[Start of section]

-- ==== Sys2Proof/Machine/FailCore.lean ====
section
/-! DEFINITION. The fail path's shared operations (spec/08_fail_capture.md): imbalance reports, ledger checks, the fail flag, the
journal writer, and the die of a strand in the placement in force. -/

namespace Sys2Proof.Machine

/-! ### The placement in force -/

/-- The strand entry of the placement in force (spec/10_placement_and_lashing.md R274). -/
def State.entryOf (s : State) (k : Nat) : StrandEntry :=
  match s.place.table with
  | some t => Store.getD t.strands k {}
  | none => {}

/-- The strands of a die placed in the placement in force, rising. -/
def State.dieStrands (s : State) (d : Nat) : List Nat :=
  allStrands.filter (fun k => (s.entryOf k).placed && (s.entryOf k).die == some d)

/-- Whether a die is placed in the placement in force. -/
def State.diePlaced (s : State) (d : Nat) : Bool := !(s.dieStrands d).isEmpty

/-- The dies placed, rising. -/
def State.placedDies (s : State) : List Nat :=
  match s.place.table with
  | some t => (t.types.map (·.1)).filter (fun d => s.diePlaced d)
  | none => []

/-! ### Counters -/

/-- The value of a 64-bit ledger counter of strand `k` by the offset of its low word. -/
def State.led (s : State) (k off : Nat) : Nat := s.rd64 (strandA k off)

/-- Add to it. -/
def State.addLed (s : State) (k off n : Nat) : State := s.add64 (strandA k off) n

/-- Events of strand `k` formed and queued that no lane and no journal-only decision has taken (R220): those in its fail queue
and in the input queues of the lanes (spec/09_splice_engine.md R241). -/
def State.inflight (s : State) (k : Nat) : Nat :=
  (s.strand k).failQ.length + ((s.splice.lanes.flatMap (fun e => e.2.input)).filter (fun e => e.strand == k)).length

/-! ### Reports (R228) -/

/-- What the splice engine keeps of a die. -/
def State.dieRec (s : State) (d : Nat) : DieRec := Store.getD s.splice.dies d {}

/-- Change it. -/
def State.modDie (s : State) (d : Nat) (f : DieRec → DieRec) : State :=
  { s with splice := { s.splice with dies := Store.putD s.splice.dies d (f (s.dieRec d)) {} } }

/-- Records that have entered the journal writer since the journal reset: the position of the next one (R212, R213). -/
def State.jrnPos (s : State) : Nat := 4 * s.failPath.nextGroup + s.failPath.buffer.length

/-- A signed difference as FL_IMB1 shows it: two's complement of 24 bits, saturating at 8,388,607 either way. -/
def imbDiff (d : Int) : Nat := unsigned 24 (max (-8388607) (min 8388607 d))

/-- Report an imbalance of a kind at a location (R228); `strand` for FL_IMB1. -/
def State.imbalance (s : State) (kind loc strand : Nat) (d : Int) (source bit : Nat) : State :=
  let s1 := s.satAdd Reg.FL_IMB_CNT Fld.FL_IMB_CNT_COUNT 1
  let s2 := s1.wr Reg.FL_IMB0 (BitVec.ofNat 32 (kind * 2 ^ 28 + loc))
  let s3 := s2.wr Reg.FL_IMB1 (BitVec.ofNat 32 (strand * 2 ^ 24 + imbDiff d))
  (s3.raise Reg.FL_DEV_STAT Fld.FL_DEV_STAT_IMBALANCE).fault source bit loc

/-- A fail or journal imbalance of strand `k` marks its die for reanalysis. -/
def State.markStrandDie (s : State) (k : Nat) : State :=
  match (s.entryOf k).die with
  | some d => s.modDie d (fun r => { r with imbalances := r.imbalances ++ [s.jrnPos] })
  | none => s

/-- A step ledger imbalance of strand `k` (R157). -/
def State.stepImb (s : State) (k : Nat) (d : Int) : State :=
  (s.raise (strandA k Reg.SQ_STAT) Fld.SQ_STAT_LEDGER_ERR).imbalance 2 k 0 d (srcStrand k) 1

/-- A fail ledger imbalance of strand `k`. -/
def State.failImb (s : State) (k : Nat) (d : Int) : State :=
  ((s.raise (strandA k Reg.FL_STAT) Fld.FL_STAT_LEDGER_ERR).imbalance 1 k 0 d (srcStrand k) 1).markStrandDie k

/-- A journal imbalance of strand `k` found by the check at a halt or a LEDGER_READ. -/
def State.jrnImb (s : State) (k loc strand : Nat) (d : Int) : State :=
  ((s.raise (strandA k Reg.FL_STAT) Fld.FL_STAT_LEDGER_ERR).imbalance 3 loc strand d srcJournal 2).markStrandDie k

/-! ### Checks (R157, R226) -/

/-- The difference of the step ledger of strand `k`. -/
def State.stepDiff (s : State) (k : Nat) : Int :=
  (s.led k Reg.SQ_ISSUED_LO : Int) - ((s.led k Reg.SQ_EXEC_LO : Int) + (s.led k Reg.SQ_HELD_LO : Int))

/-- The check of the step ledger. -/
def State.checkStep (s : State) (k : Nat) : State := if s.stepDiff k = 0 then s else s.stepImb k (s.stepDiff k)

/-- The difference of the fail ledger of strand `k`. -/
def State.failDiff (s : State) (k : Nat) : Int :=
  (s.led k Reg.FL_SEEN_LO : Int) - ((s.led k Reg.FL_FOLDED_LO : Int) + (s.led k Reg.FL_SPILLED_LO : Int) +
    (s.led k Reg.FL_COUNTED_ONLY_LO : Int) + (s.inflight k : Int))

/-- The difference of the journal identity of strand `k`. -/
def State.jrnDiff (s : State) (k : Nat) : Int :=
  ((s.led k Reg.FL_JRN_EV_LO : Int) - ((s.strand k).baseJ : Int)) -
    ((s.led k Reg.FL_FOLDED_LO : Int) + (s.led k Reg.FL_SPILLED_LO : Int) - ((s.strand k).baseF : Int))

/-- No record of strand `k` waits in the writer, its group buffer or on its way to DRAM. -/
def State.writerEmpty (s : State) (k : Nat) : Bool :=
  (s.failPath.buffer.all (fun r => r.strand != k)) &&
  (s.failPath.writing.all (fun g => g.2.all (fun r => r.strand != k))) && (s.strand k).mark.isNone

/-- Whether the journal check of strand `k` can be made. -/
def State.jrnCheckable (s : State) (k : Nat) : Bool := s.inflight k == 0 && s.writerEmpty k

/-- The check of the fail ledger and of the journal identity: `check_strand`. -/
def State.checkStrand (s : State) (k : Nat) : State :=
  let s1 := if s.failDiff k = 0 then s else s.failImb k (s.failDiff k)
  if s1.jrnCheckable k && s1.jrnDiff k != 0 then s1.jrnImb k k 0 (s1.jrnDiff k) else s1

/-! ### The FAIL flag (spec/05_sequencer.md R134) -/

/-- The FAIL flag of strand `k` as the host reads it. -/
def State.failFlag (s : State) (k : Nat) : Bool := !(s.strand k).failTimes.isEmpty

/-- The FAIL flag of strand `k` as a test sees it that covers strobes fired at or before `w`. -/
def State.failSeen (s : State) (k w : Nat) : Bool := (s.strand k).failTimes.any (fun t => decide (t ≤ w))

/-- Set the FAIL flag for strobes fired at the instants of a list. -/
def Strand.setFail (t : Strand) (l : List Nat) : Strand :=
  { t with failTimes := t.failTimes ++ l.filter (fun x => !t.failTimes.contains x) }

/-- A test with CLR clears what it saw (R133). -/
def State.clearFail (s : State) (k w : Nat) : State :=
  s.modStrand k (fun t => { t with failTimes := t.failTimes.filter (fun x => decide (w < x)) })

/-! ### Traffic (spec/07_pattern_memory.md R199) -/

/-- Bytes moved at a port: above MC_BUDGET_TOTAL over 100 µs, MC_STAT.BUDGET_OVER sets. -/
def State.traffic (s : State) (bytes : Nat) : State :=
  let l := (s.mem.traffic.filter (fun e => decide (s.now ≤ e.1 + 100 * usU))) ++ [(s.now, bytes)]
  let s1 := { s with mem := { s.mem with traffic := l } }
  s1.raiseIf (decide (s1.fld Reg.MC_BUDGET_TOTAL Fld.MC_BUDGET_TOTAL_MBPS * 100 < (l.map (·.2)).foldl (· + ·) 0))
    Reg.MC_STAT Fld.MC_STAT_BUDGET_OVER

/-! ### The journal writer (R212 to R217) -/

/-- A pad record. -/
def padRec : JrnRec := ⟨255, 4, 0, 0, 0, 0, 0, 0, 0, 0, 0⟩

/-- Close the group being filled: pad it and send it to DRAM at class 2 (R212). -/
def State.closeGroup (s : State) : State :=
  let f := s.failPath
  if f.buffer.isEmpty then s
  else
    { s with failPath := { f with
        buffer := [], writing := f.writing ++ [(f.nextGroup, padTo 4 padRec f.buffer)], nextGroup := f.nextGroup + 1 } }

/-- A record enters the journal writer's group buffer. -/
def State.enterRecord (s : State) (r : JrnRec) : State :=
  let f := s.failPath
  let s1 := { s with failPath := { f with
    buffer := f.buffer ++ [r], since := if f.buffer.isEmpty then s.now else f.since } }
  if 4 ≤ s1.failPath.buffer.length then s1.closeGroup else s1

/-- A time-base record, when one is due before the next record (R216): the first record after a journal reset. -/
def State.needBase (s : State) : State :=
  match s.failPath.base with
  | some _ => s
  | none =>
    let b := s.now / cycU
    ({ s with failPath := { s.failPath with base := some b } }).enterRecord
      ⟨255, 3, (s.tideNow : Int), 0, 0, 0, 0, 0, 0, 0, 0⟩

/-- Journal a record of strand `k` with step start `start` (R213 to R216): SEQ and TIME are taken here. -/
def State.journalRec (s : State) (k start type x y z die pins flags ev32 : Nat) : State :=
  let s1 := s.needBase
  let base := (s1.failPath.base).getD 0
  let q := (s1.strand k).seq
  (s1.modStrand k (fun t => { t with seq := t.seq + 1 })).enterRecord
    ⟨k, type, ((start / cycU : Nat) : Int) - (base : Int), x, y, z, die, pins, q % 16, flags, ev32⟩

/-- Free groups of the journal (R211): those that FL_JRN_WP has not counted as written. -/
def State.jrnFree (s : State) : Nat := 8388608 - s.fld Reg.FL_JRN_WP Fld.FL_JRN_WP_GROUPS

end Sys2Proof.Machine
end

[End of section]

### Directions for this task
Above are records; repeat only the lines starting at the line with "def State.writerEmpty (s" and ending at the line with "def State.jrnCheckable (s", exactly as they appear, both included.

### Solution for this exercise
def State.writerEmpty (s : State) (k : Nat) : Bool :=
  (s.failPath.buffer.all (fun r => r.strand != k)) &&
  (s.failPath.writing.all (fun g => g.2.all (fun r => r.strand != k))) && (s.strand k).mark.isNone

/-- Whether the journal check of strand `k` can be made. -/
def State.jrnCheckable (s : State) (k : Nat) : Bool := s.inflight k == 0 && s.writerEmpty k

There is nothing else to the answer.